Directions. Set down, character for character, everything in the records below from the line holding "-- ==== Sys2Proof/Machine/Preempt.lean" down to the line holding "(R356, R357) -/", and no other line.

Input material.
☆ ☆ ☆ ☆ ☆ ☆ ☆
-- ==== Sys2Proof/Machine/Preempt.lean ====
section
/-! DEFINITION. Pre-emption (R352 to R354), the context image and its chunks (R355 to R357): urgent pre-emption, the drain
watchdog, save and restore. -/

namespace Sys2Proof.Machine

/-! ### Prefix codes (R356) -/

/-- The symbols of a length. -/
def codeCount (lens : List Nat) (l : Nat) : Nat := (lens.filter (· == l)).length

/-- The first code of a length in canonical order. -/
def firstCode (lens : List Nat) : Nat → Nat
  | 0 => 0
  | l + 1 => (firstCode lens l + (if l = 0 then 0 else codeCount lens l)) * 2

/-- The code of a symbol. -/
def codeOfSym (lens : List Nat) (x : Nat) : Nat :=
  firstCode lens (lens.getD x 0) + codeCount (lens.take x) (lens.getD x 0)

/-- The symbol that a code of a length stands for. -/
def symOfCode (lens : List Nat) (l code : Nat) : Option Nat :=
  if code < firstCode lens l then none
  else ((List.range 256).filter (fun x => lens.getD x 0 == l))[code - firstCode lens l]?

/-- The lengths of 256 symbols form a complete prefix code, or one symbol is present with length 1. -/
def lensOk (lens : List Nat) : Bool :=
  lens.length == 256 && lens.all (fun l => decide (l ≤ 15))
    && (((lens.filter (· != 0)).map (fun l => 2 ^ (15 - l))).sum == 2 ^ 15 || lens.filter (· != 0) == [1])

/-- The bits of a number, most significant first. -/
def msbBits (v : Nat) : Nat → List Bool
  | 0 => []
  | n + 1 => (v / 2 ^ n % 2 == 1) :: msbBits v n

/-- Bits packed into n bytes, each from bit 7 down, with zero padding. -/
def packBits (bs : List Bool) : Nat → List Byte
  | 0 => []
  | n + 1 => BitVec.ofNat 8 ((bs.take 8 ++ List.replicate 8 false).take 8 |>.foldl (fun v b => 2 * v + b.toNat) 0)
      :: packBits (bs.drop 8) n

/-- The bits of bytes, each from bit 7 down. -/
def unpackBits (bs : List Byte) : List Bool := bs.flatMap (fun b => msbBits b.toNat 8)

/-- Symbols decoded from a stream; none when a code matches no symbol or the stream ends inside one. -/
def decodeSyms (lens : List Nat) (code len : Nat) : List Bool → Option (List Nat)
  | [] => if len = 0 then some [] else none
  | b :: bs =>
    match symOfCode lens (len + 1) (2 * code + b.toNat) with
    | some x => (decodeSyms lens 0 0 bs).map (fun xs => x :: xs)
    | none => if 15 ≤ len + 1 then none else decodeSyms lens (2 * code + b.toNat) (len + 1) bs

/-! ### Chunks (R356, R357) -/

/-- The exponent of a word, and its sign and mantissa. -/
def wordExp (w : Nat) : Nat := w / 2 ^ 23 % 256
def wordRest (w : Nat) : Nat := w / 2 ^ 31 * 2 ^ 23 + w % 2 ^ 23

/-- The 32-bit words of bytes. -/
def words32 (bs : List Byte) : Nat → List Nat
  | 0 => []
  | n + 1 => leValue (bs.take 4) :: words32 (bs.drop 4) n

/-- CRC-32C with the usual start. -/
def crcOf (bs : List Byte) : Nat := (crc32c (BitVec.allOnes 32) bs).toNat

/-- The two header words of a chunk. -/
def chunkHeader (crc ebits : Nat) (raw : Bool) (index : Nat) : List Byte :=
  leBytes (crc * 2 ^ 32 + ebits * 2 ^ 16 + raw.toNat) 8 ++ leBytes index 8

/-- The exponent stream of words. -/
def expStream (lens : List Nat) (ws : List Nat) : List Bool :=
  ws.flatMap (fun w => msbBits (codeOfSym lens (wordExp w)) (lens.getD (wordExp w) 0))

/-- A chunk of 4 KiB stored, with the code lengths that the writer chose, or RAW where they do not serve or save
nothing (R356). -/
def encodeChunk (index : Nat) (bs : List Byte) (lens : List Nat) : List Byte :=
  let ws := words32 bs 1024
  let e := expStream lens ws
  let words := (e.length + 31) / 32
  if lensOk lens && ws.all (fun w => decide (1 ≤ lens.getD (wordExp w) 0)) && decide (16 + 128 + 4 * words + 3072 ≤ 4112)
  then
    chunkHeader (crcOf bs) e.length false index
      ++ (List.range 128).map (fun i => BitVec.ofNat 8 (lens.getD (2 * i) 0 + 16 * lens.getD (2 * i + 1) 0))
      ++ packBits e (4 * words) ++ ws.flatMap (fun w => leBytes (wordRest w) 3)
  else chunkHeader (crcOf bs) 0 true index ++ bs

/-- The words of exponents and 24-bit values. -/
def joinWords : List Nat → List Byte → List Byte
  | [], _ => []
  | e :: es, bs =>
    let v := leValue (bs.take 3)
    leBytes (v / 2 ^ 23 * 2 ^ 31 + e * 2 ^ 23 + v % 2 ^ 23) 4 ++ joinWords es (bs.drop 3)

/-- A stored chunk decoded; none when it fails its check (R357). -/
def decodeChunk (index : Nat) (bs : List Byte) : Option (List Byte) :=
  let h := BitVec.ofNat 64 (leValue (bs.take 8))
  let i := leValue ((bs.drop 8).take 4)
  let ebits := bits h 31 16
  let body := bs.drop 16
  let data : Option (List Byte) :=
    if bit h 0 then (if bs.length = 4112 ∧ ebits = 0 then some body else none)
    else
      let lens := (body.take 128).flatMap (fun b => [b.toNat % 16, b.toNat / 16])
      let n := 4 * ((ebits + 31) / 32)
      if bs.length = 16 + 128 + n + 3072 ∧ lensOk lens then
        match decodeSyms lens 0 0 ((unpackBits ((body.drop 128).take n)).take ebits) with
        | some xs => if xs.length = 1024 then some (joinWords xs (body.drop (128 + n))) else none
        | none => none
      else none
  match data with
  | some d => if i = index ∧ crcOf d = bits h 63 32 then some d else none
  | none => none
☆ ☆ ☆ ☆ ☆ ☆ ☆
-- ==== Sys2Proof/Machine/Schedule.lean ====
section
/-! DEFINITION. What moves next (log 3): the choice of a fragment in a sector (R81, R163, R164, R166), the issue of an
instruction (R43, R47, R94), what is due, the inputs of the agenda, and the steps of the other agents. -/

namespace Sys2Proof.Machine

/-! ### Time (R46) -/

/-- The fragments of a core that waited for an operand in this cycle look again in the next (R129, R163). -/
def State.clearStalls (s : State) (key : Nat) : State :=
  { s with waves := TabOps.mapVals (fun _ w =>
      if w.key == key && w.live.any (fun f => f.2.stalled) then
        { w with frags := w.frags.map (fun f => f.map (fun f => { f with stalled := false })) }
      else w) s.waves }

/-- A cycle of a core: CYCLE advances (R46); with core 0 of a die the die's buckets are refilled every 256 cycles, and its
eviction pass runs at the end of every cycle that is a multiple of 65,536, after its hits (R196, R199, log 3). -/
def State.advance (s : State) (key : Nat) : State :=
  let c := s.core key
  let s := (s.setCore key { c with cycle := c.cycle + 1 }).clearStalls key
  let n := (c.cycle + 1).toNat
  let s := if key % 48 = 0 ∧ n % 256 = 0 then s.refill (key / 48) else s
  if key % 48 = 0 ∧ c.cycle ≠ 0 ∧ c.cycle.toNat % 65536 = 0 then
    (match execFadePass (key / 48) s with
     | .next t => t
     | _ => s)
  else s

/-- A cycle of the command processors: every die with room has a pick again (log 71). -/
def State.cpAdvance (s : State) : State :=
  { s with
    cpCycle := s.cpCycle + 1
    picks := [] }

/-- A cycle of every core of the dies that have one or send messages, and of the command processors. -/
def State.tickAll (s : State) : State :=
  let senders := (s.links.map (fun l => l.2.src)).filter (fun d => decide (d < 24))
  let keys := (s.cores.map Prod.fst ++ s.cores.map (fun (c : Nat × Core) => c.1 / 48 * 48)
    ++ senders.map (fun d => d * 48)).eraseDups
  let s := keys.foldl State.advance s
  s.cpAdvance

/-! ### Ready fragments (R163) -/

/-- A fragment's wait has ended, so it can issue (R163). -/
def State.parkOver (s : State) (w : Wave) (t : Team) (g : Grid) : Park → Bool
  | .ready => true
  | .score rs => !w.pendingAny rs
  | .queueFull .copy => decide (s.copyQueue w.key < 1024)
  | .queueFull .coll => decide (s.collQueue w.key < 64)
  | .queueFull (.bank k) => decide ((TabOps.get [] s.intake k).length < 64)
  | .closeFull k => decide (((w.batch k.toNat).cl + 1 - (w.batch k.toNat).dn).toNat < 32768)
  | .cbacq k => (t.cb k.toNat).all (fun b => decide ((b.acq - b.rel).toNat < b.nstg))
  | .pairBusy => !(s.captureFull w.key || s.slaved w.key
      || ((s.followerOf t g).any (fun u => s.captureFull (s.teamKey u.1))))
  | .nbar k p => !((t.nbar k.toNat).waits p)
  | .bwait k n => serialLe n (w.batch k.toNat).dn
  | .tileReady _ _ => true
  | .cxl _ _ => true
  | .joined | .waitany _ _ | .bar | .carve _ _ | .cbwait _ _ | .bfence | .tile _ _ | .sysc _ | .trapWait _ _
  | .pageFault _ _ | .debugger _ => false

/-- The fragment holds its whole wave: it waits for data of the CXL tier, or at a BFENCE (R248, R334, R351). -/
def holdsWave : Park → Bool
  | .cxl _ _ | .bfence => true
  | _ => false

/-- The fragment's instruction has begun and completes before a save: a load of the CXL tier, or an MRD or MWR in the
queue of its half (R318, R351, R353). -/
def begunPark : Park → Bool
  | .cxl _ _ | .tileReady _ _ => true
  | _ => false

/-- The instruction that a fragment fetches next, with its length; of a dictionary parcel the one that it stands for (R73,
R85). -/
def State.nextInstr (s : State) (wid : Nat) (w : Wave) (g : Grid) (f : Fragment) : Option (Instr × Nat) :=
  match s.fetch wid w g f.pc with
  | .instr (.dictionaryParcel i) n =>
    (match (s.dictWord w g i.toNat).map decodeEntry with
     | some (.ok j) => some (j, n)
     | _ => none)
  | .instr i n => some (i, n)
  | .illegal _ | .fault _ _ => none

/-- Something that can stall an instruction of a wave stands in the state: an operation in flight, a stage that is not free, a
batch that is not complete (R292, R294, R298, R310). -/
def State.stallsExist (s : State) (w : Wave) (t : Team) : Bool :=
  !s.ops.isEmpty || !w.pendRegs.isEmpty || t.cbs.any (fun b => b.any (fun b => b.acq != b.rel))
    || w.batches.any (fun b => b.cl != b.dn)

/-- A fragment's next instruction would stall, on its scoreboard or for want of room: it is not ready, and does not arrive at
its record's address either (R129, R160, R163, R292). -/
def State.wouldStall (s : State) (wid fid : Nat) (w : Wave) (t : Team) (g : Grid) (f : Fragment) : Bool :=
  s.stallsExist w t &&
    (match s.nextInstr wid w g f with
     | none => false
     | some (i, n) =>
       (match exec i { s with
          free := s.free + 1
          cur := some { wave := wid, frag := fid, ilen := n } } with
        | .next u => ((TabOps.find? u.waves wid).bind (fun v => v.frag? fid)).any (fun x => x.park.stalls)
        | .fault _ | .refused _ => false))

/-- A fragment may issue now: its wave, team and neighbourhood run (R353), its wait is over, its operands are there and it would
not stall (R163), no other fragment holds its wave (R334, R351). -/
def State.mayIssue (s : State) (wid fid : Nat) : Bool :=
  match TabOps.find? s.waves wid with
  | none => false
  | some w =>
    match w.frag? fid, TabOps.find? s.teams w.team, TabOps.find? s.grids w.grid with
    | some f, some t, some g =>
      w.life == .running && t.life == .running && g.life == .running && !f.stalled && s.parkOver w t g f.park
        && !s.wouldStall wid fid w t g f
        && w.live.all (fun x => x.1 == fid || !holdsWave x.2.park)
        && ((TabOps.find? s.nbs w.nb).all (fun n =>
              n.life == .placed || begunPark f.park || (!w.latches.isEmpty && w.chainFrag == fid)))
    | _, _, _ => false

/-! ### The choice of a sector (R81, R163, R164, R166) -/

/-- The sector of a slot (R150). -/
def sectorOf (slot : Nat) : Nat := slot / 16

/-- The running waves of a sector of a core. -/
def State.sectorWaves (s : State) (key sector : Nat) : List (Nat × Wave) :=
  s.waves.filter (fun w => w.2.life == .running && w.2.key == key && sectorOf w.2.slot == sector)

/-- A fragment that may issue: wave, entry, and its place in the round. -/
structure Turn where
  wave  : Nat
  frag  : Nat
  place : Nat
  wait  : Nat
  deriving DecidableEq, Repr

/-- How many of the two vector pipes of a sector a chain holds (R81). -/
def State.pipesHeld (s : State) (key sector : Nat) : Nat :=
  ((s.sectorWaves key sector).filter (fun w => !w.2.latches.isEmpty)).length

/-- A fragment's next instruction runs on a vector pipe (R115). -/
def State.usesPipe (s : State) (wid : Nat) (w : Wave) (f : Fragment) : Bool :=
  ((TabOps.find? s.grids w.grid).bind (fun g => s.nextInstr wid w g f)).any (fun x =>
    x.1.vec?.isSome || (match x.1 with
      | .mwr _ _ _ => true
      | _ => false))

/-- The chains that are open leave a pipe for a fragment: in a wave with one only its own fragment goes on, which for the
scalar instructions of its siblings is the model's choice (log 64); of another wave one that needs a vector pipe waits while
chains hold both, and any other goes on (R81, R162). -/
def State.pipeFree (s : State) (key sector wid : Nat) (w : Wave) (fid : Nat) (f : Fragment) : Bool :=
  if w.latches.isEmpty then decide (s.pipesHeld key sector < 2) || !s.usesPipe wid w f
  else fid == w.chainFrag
☆ ☆ ☆ ☆ ☆ ☆ ☆
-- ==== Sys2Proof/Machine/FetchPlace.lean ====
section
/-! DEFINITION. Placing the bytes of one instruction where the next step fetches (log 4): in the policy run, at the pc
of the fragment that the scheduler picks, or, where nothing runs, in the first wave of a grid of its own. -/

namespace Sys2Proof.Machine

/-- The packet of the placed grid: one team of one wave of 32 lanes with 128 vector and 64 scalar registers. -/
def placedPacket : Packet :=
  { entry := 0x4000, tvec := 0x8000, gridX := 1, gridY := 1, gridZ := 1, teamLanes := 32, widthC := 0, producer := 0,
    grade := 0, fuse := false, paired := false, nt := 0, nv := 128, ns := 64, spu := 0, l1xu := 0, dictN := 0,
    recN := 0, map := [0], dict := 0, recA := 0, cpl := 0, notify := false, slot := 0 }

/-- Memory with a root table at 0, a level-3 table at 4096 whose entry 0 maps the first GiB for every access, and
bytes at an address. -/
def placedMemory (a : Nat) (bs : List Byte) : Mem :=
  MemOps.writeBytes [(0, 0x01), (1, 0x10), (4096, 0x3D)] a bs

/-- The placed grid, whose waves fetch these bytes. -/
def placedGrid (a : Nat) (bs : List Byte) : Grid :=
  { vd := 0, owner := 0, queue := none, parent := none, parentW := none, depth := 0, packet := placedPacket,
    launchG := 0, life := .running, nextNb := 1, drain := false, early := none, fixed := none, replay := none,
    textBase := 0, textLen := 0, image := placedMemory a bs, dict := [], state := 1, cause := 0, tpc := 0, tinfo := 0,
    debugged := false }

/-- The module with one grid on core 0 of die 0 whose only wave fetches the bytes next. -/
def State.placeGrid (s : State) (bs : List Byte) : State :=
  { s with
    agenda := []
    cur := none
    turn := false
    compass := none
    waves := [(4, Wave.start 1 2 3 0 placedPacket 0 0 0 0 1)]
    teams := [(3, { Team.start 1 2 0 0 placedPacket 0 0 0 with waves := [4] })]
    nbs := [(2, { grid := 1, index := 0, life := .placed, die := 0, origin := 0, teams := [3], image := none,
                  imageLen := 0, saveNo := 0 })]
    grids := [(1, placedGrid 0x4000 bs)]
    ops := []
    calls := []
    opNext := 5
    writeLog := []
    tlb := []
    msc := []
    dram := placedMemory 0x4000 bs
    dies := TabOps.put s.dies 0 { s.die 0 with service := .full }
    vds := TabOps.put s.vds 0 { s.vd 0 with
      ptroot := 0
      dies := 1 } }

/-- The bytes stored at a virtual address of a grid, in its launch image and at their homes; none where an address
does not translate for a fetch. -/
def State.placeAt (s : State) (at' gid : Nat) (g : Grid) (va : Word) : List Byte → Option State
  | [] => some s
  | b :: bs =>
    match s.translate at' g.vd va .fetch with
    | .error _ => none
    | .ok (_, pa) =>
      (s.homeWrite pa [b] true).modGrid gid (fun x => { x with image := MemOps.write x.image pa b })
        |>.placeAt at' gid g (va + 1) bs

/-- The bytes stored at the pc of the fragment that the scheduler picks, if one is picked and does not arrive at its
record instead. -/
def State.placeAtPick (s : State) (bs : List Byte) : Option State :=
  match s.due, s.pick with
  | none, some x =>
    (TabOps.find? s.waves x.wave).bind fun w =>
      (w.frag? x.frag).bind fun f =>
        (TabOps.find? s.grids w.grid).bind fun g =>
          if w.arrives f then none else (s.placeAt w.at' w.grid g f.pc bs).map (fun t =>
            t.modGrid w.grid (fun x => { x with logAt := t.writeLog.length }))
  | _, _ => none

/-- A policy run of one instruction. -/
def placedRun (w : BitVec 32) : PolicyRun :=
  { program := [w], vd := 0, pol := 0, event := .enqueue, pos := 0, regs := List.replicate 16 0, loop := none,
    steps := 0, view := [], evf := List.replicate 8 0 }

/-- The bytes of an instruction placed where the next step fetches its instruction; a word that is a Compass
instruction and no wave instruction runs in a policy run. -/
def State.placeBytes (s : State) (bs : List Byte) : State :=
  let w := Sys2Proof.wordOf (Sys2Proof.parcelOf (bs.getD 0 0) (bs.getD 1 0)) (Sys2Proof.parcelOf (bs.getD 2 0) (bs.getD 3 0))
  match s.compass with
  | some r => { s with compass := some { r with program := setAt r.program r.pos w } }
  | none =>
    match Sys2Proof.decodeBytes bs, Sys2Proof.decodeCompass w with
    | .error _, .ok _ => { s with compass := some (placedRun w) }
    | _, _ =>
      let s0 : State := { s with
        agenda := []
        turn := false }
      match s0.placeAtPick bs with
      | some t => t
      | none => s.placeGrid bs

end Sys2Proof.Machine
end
☆ ☆ ☆ ☆ ☆ ☆ ☆
Answer.
-- ==== Sys2Proof/Machine/Preempt.lean ====
section
/-! DEFINITION. Pre-emption (R352 to R354), the context image and its chunks (R355 to R357): urgent pre-emption, the drain
watchdog, save and restore. -/

namespace Sys2Proof.Machine

/-! ### Prefix codes (R356) -/

/-- The symbols of a length. -/
def codeCount (lens : List Nat) (l : Nat) : Nat := (lens.filter (· == l)).length

/-- The first code of a length in canonical order. -/
def firstCode (lens : List Nat) : Nat → Nat
  | 0 => 0
  | l + 1 => (firstCode lens l + (if l = 0 then 0 else codeCount lens l)) * 2

/-- The code of a symbol. -/
def codeOfSym (lens : List Nat) (x : Nat) : Nat :=
  firstCode lens (lens.getD x 0) + codeCount (lens.take x) (lens.getD x 0)

/-- The symbol that a code of a length stands for. -/
def symOfCode (lens : List Nat) (l code : Nat) : Option Nat :=
  if code < firstCode lens l then none
  else ((List.range 256).filter (fun x => lens.getD x 0 == l))[code - firstCode lens l]?

/-- The lengths of 256 symbols form a complete prefix code, or one symbol is present with length 1. -/
def lensOk (lens : List Nat) : Bool :=
  lens.length == 256 && lens.all (fun l => decide (l ≤ 15))
    && (((lens.filter (· != 0)).map (fun l => 2 ^ (15 - l))).sum == 2 ^ 15 || lens.filter (· != 0) == [1])

/-- The bits of a number, most significant first. -/
def msbBits (v : Nat) : Nat → List Bool
  | 0 => []
  | n + 1 => (v / 2 ^ n % 2 == 1) :: msbBits v n

/-- Bits packed into n bytes, each from bit 7 down, with zero padding. -/
def packBits (bs : List Bool) : Nat → List Byte
  | 0 => []
  | n + 1 => BitVec.ofNat 8 ((bs.take 8 ++ List.replicate 8 false).take 8 |>.foldl (fun v b => 2 * v + b.toNat) 0)
      :: packBits (bs.drop 8) n

/-- The bits of bytes, each from bit 7 down. -/
def unpackBits (bs : List Byte) : List Bool := bs.flatMap (fun b => msbBits b.toNat 8)

/-- Symbols decoded from a stream; none when a code matches no symbol or the stream ends inside one. -/
def decodeSyms (lens : List Nat) (code len : Nat) : List Bool → Option (List Nat)
  | [] => if len = 0 then some [] else none
  | b :: bs =>
    match symOfCode lens (len + 1) (2 * code + b.toNat) with
    | some x => (decodeSyms lens 0 0 bs).map (fun xs => x :: xs)
    | none => if 15 ≤ len + 1 then none else decodeSyms lens (2 * code + b.toNat) (len + 1) bs

/-! ### Chunks (R356, R357) -/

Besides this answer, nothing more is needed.